The second part of Shepard's statement that I find problematic is that in which he states that "Longfellow surveyed his past accomplishment with modesty". I do not feel that modesty is the right term at all. To me, "Mezzo Cammin" is a poem written from a sense of despair, loneliness and self-doubt occasioned by the death of his first wife, and his difficulty successfully wooing his future second wife. A deeply personal poem, Longfellow never released "Mezzo Cammin" for publication; it was published posthumously by his brother, as was "The Cross of Snow", which was written long after his second wife's death.

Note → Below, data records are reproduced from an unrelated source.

/-- A message at the region of its egress port enters the queue. -/
def Chip.enter (s : Chip) (r : Nat) (m : Msg) : Chip :=
  if s.isDown m.dest then s.meetsDown r m else s.toEgress m m.dest m.sc

/-- References of a multicast copy to ports that are down are dropped; a copy of a mirrored write there is answered (Table 4.6). -/
def Chip.liveRefs (s : Chip) (r : Nat) (m : Msg) : Chip × Msg :=
  let (dead, live) := m.refs.partition (fun x => s.isDown x.port)
  (foldl' dead (fun x s => match s.inner? x.inn with
    | some i => s.innerDown r i
    | none => s) s, { m with refs := live })

/-- A multicast copy at its egress region is stored, but for the references to ports that are down (R77). -/
def Chip.landCopy (s : Chip) (d : Nat) (m : Msg) : Chip :=
  let (s, m) := s.liveRefs d m
  if m.refs.isEmpty then s.delMsg m.id else s.storeCopy d m

/-- A message that the remap region `r` has looked up goes on to its port: into the queue, or over the mesh. -/
def Chip.place (s : Chip) (r : Nat) (m : Msg) : Chip :=
  let m := { m with looked := true }
  if m.dest / 16 = r then s.enter r m
  else
    let s := s.delMsg m.id
    s.moveMsg { m with loc := .inject r, plane0 := true, fromNode := r, toNode := m.dest / 16, toHome := false, parts := [],
                       lcred := false }

/-- A message sent to an extent. -/
def Msg.toExt (m : Msg) (x : Ext) : Msg := { m with dest := x.port, ld := x.ld, dpa := x.at m.dpa }

/-! ## Mirrored and held writes (R197 to R200) -/

/-- A write or AtomicOp is held: by a chunk lock, by the switch, or by an AtomicOp on its line whose target write has not been
forwarded. Bit 0: held; the second component: held by a chunk lock. -/
def Chip.holds (s : Chip) (e : Ert) (k : MsgKind) (dpa : Nat) : Bool × Bool :=
  let lock := decide (e.st = 2) && e.chunks.any (fun c => decide (c.k = chunkOf dpa) && c.locked)
  let atom := s.mirrors.any (fun m => m.key.same e.key && decide (m.line = lineOf dpa) && m.atom.isSome && !m.dead)
  let flip := decide (e.st = 3) && !isAtomicKind k
  (lock || flip || atom, lock)

/-- Writes of an extent held at the remap region, in their order of arrival. -/
def Chip.heldOf (s : Chip) (k : Ext) : List Msg :=
  s.msgs.filter (fun m => decide (m.loc = .held (k.port / 16)) && k.holds m.dest m.ld m.dpa)

/-- An earlier held write to the same line. -/
def Chip.heldBefore (s : Chip) (e : Ert) (m : Msg) : Bool :=
  (s.msgs.takeWhile (fun x => decide (x.id ≠ m.id))).any (fun x =>
    decide (x.loc = .held (e.key.port / 16)) && e.key.holds x.dest x.ld x.dpa && decide (lineOf x.dpa = lineOf m.dpa) &&
      (isWriteKind x.kind || isAtomicKind x.kind))

/-- Registering one of the chip's own requests. -/
def Chip.newInner (s : Chip) (i : Inner) : Chip :=
  ({ s with inners := s.inners ++ [{ i with id := s.nextId }] }).fresh

/-- One of the chip's own requests that stands for an access of an extent, and the access as it goes out under it. -/
def Chip.copyInner (s : Chip) (r : Nat) (m : Msg) (who : Who) (x : Ext) : Chip :=
  s.newInner { id := 0, who := who, node := r, initiator := m.src, kind := m.kind, dest := x.port, ld := x.ld, dpa := x.at m.dpa
               start := s.time }

/-- A copy of an access, sent to one extent with an acknowledgement of its own. -/
def Chip.sendCopy (s : Chip) (r : Nat) (m : Msg) (who : Who) (x : Ext) (sc : Nat) : Chip :=
  (s.copyInner r m who x).place r { (m.toExt x) with inn := s.nextId, opn := 0, sc := sc }

/-- A multicast copy is stored in its region, or waits to be injected towards it (R77). -/
def Chip.spread (s : Chip) (r d : Nat) (m : Msg) : Chip :=
  if d = r then s.landCopy d m
  else (s.delMsg m.id).moveMsg { m with loc := .inject r, rsv := 0, shared := 0, plane0 := true, fromNode := r, toNode := d
                                        parts := [], lcred := false }

/-- A mirrored write (R77, R78, R197): a multicast to the egress queues of the source, in the write's own class, and of the target,
in the class QOS_HUB.MOVER of the target's region (R87), one copy for each region named. -/
def Chip.mirrorWrite (s : Chip) (r : Nat) (e : Ert) (m : Msg) : Chip :=
  let k := s.nextId
  let s := s.fresh
  let x : Mirror := { id := k, key := e.key, line := lineOf m.dpa, opn := m.opn, inn := m.inn, src := true, tgt := true
                      posted := isPosted m.kind }
  let s := { s with mirrors := s.mirrors ++ [x] }.count (cntRegion r 22)
  let a : McRef := { port := e.source.port, sc := m.sc, waiting := true, inn := s.nextId, ld := e.source.ld, dpa := e.source.at m.dpa }
  let s := s.copyInner r m (.mirror k false) e.source
  let b : McRef := { port := e.tgt.port, sc := s.scMover (e.tgt.port / 16), waiting := true, inn := s.nextId, ld := e.tgt.ld
                     dpa := e.tgt.at m.dpa }
  let s := s.copyInner r m (.mirror k true) e.tgt
  let m := { m with looked := true, opn := 0, inn := 0, toHome := false, dest := a.port }
  let (ra, rb) := (a.port / 16, b.port / 16)
  if ra = rb then s.spread r ra { m with refs := [a, b] }
  else
    let s := s.spread r ra { m with refs := [a] }
    let id := s.nextId
    s.fresh.spread r rb { m with id := id, origin := m.id, dest := b.port, sc := b.sc, refs := [b] }

/-- An AtomicOp performed at the source of a graft (R197). -/
def Chip.atomAtSource (s : Chip) (r : Nat) (e : Ert) (m : Msg) (op : AtomOp) (size : Nat) : Chip :=
  let k := s.nextId
  let s := s.fresh
  let x : Mirror := { id := k, key := e.key, line := lineOf m.dpa, opn := m.opn, inn := m.inn, src := true, tgt := true
                      atom := some (op, size, m.dpa, m.data) }
  let s := { s with mirrors := s.mirrors ++ [x] }
  s.sendCopy r m (.mirror k false) e.source m.sc

/-- Holding a message at the remap region; one that is held already keeps its place. -/
def Chip.hold (s : Chip) (r : Nat) (m : Msg) (e : Ert) (lock : Bool) : Chip :=
  if m.loc = .held r then s
  else
    let s := s.moveMsg { m with loc := .held r, rsv := 0, shared := slotsOf m.len, parts := [], lcred := false }
    if lock then (s.count (cntRegion r 23)).bump F.MOV_CH_HELD.COUNT 1 e.chan else s

/-- The entry that the look-up of R193 finds for a message at the region of its device's port. -/
def Chip.remapped (s : Chip) (m : Msg) : Option Ert :=
  if m.looked || !isRequest m.kind || !isMemAccess m.kind then none else s.ertFor m.dest m.ld m.dpa

/-- An access goes to another device of the graft: its open request, or the chip's own, follows. -/
def Chip.redirect (s : Chip) (m : Msg) (x : Ext) : Chip :=
  (s.modOpen m.opn (fun o => { o with dest := x.port, ld := x.ld, dpa := x.at o.dpa })).modInner m.inn (fun i =>
    { i with dest := x.port, ld := x.ld, dpa := x.at i.dpa })

/-- What the remap region does with an access that has an entry (Table 10.3). -/
inductive Pass where
  /-- It is held, by a chunk lock where true. -/
  | held (lock : Bool)
  /-- It goes to one extent. -/
  | goes (x : Ext)
  | mirrored
  | atomic (op : AtomOp) (size : Nat)
  deriving DecidableEq, Repr

/-- Routing by state (Table 10.3). -/
def Chip.passOf (s : Chip) (e : Ert) (m : Msg) : Pass :=
  if e.st = 4 then .goes e.tgt
  else
    let (h, lock) := s.holds e m.kind m.dpa
    let behind := s.heldBefore e m
    match m.kind with
    | .ioAtomic op size => if h || behind then .held lock else .atomic op size
    | k =>
      if isWriteKind k then (if h || behind then .held lock else .mirrored)
      else if decide (e.st = 2) && behind then .held false else .goes e.source

/-- The look-up of an access at the remap region (R193, Table 10.3). -/
def Chip.deliverAccess (s : Chip) (r : Nat) (m : Msg) (e : Ert) : Chip :=
  match s.passOf e m with
  | .held lock => s.hold r m e lock
  | .goes x =>
    let s := if e.st = 4 then s.count (cntRegion r 21) else s
    (s.redirect m x).place r (m.toExt x)
  | .mirrored => s.mirrorWrite r e m
  | .atomic op size => s.atomAtSource r e m op size

/-- An egress queue takes a message from region `r` (R71, R72, R96): in its own region by its occupancy, with the overshoot for
a landed message, in another as its state is known here. A port that is down takes all, for they are answered at once. -/
def Chip.queueTakes (s : Chip) (r : Nat) (landed : Bool) (m : Msg) (d sc : Nat) : Bool :=
  if s.isDown d then true
  else if (s.port d).flushing then false
  else if d / 16 ≠ r then s.seenOpen d sc && (m.committed || !s.seenPressed d sc)
  else if landed then !s.refWaits d sc && decide (s.egShared d sc < s.egThreshold d sc + s.fld F.BUF_CFG.OVERSHOOT r)
  else s.egTakes d sc (slotsOf m.len) && (m.committed || !s.egPressed d sc)

/-- A message at the region of its port may leave for where the look-up sends it (R71, R72, R77). -/
def Chip.mayDeliver (s : Chip) (r : Nat) (landed : Bool) (m : Msg) : Bool :=
  match if m.chan.isSome then none else s.remapped m with
  | none => s.queueTakes r landed m m.dest m.sc
  | some e => match s.passOf e m with
    | .held _ => true
    | .goes x => s.queueTakes r landed m x.port m.sc
    | .atomic _ _ => s.queueTakes r landed m e.source.port m.sc
    | .mirrored => (decide (e.source.port / 16 ≠ r) && decide (e.tgt.port / 16 ≠ r)) || (s.residueSplit r (slotsOf m.len)).isSome

/-- A held access is looked up again, and goes on if it may. -/
def Chip.releaseOne (s : Chip) (r : Nat) (m : Msg) : Chip :=
  match s.ertFor m.dest m.ld m.dpa with
  | none => if s.mayDeliver r false m then s.place r m else s
  | some e => if s.mayDeliver r false m then s.deliverAccess r m e else s

/-- Held accesses of an extent are looked up again in their order of arrival. -/
def Chip.releaseHeld (s : Chip) (k : Ext) : Chip := foldl' (s.heldOf k) (fun m s => s.releaseOne (k.port / 16) m) s

/-- A channel's request passes the remap region: the lock of a chunk ends with its last target write (R198). -/
def Chip.channelPass (s : Chip) (r : Nat) (m : Msg) : Chip :=
  let s := s.place r m
  match s.inner? m.inn with
  | some i =>
    (match i.who with
    | .move c k _ =>
      if isWriteKind m.kind then
        match s.ert.find? (fun e => decide (e.chan = c) && e.active) with
        | none => s
        | some e =>
          let cs := e.chunks.map (fun x => if x.k = k then { x with fwd := x.fwd + 1, locked := x.locked && decide (x.fwd + 1 < 64) } else x)
          (s.setErt { e with chunks := cs }).releaseHeld e.key
      else s
    | _ => s)
  | none => s

/-- A message arrives at node `r`, the region of its port or its remap region. -/
def Chip.deliver (s : Chip) (r : Nat) (m : Msg) : Chip :=
  if m.chan.isSome && !m.looked then s.channelPass r m
  else match s.remapped m with
    | none => s.enter r m
    | some e => s.deliverAccess r m e

/-- Sending one of the chip's own requests to a device from node `r`, by way of region `via`: on at once where it may go, behind
those that wait there. -/
def Chip.sendInner (s : Chip) (r via : Nat) (i : Inner) (m : Msg) : Chip :=
  let id := s.nextId
  let s := s.newInner i
  let m := { m with id := s.nextId, inn := id, arrived := s.time, fromNode := r, toNode := via }
  let s := s.fresh
  if r = via ∧ s.mayDeliver r false m = true ∧ s.sentWaits r m = false then s.deliver r m
  else s.moveMsg { m with loc := .inject r, rsv := 0, shared := 0 }

/-! ## Aborts (R202) -/

/-- What follows an abort for the channel: halted after cause 4. -/
def abortState (cause : Nat) : Nat := if cause = 4 then 4 else 0

/-- A mirrored write of an aborted graft awaits its source Cmp only; an AtomicOp still takes its original value. -/
def Mirror.abort (k : Ext) (m : Mirror) : Mirror := if m.key.same k then { m with tgt := false, dead := true } else m

/-- The responses to target copies and to channel requests of an aborted graft are discarded. -/
def Chip.abortInner (s : Chip) (e : Ert) (i : Inner) : Inner :=
  match i.who with
  | .mirror k true =>
    if s.mirrors.any (fun m => decide (m.id = k) && m.key.same e.key) then { i with who := .none } else i
  | .move c _ _ => if c = e.chan then { i with who := .none } else i
  | _ => i

/-- The graft of an entry aborts: the entry is freed or returned to Set on its previous target, held writes go to the source
only, target Cmps are discarded, the channel stops. -/
def Chip.graftAbort (s : Chip) (e : Ert) (cause : Nat) : Chip :=
  if !e.active then s
  else
    let s := match e.prev with
      | some (x, ep) => s.setErt { e with st := 4, tgt := x, flip := ep, prev := none, chunks := [], before := [], next := 0 }
      | none => s.delErt e.key
    let s := { s with mirrors := s.mirrors.map (Mirror.abort e.key), inners := s.inners.map (s.abortInner e) }
    let s := s.releaseHeld e.key
    let s := s.set F.MOV_CH_STS.STATE (abortState cause) e.chan
    let s := if cause = 4 then (s.set F.MOV_CH_STS.HALTED 1 e.chan).chipFault 8 clsC else s
    let s := s.set F.MOV_CH_STS.CAUSE cause e.chan
    let s := s.chipFault 9 clsC
    let s := s.count (cntChan e.chan 3)
    match e.prev with
    | some (_, ep) => s.graftEvent e.key 4 cause e.chan ep
    | none => s.graftEvent e.key 0 cause e.chan 0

"Mezzo Cammin" is written in the Petrarchan sonnet form. An octave, rhyming abbaabba, is followed by a sestet, which rhymes cdcdcd. The Petrarchan sonnet form traditionally lends itself well to a setting out of problem in the octave, with a resolution taken up in the sestet. Longfellow, however, does not find a solution in the course of the sonnet, and the sestet is thus part of a crescendoing movement of angst that moves through the whole poem.
The language of the poem is also problematic to me. Longfellow starts with a crystal clear statement of the problem he is facing:
Half of my life is gone, and I have let
The years slip from me, and have not fulfilled
The aspiration of my youth (ll. 1-3)
The mostly monosyllabic words of these lines have a simplicity that state the problem uncompromisingly--there are no flights of poetic fancy, and the emotion is laid bare. The quatrain could as easily be written as a prose sentence, with no loss of sense; the enjambement creates a pleasing tension between poem and prose.
The last line of the first quatrain does, however, cause me some difficulty: "to build/ Some tower of song with lofty parapet" (ll. 3-4). Longfellow mocks his youthful ambitions by using precisely the poetic language of youthful ambition, and calls up the trope of the poet as builder of a monument that will outlast the rest of human endeavour. This jars a little with the quiet language that initially drew me in and allowed me to sympathise strongly with the poet. However, Longfellow is positing a rejection of poetic language, by juxtaposing the self-consciously artificial language of the poet's youth, with the true language of introspection in the first lines of the poem.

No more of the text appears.